We’re excited to announce the release of Unity Catalog v0.2, the single source of truth for all your data and ML/AI assets. This release includes some major upgrades.
Here are the hottest new features in v0.2:
- Support for Authentication with External Identity Providers and Authorization
- ML models support
- Apache Spark™ and Delta Lake integration
- Unity Catalog UI
We’ll provide details on each new feature below; you can also review the complete change log for additional information on the updates in this new version.
Build with the best
Since the launch of Unity Catalog during the Data+AI Summit in July 2024, the project has grown fast. Folks are really excited about the ability to govern both data and AI applications in one catalog.
As of October 1, 2024, we now have:
- 70 contributors to this LF AI & Data sandbox project
- 2.3K+ stars on the GitHub repo
- 6K+ followers on LinkedIn alone
These are great stats for an early-stage open source sandbox project. For comparison, it took the Apache Spark™ project more than a year to reach 2K stars. Unity Catalog is off to a great start!
This release has been made possible by 63 contributors, including 31 new contributors (release notes). Thank you all for your support!

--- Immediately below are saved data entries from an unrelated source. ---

-- ==== Sys2Proof/Syntax.lean ====
section
/-! DEFINITION. The six commands of `HECC-CMD1` (30_encoding.md R72), one constructor per row of spec/opcode_table.json. -/

namespace Sys2Proof

/-- A command. Every operand but `VAL` comes from the operand registers (R71), so only SET_BIT carries
one: its bit value, a single bit of the word (R74). -/
inductive Instr where
  /-- ENCODE, word `0x0000_0001` (R110). -/
  | encode
  /-- DECODE, word `0x0000_0002` (R130). -/
  | decode
  /-- CORRECT, word `0x0000_0003` (R150). -/
  | correct
  /-- GET_BIT, word `0x0000_0004` (R91). -/
  | getBit
  /-- SET_BIT, word `0x0000_0005` for `val = false` and `0x0000_0015` for `val = true` (R93). -/
  | setBit (val : Bool)
  /-- FLIP_BIT, word `0x0000_0006` (R95). -/
  | flipBit
  deriving DecidableEq, Repr

end Sys2Proof
end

For this release, we would like to give a special shout-out to:
- Juan (JuanPabloDiaz), Robert (robertgv), Shingo (ognis1205), Jamie (jamieknight-db), Shawn (yc-shawn), and Robert (Romanize) for their amazing work on the new UI
- Jacek (jaceklaskowski) and Teghan Nightengale (tnightengale) for their incredible effort on the Docker containers
- Mocker (creechy) for the authentication and authorization integration, Wenchen (cloud-fan) for the Spark connector, Bijan (bijanhoule) for the Spark integration, and Kris (kriscon-db) for the models integration.

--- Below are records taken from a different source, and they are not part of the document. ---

-- ==== Sys2Proof/Machine/Corrector.lean ====
section
/-! DEFINITION. CORRECT (43_correct.md R150 to R162). -/

namespace Sys2Proof.Machine

/-- The test of R152: the syndrome points at a data position of the codeword (R153, R154, R155). -/
def correctable (synd c : Nat) : Bool := decide (synd ≠ 0) && !isPow2 synd && decide (synd ≤ c)

/-- The flip of R152: index `S - k - 1` of the data-only output, `k = clog2(S)`. -/
def correctFlip (dst c : Nat) (w : Walk) : Memory :=
  if correctable w.synd c then bitFlip w.mem dst (w.synd - clog2 w.synd - 1) else w.mem

/-- R152: the body of DECODE, then the flip. -/
def correctRun (m : Memory) (src dst c : Nat) : Walk :=
  { decodeRun m src dst c with mem := correctFlip dst c (decodeRun m src dst c) }

/-- The rule of R152, R157. -/
def correctBody (p : Pending) (s : State) : State :=
  ((s.setMem (correctRun s.mem p.src.toNat p.dst.toNat p.cnt.toNat).mem).setResCount
    (correctRun s.mem p.src.toNat p.dst.toNat p.cnt.toNat).bits).setResSynd
    (correctRun s.mem p.src.toNat p.dst.toNat p.cnt.toNat).synd

/-- CORRECT (R152). -/
def execCorrect (s : State) : Host.Outcome State Fault Refusal := runCommand .correct correctBody s

end Sys2Proof.Machine
end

If you’re interested in being involved in this project, there’s lots more great work to be done. Check out the instructions for joining the contributor’s team below to come build with the best!
Now, let’s dive into the hot new features that are here for you in v0.2.
Authentication and Authorization
🔥 You can now configure Unity Catalog Access Control with an external identity provider.
Secure authentication and authorization are among the primary features of a modern data catalog. Access control allows you to provide reliable governance of your data and ML/AI assets.
With this new integration, you can authenticate users with an external identity provider (e.g. Google Auth, Okta, etc.) to confirm their identity. The authorization step will then be performed against the Unity Catalog database, to verify whether the user account is authorized to perform the requested task.
The following diagram illustrates how Unity Catalog and the external authentication provider work together to ensure secure authentication and authorization:
This process answers the questions “Is this user who they say they are?” (steps 1 and 2 in the diagram) and "Does this user have the necessary permissions to perform the requested task?” (steps 3 and 4 in the diagram). If authentication and authorization both succeed, the user can perform the desired task.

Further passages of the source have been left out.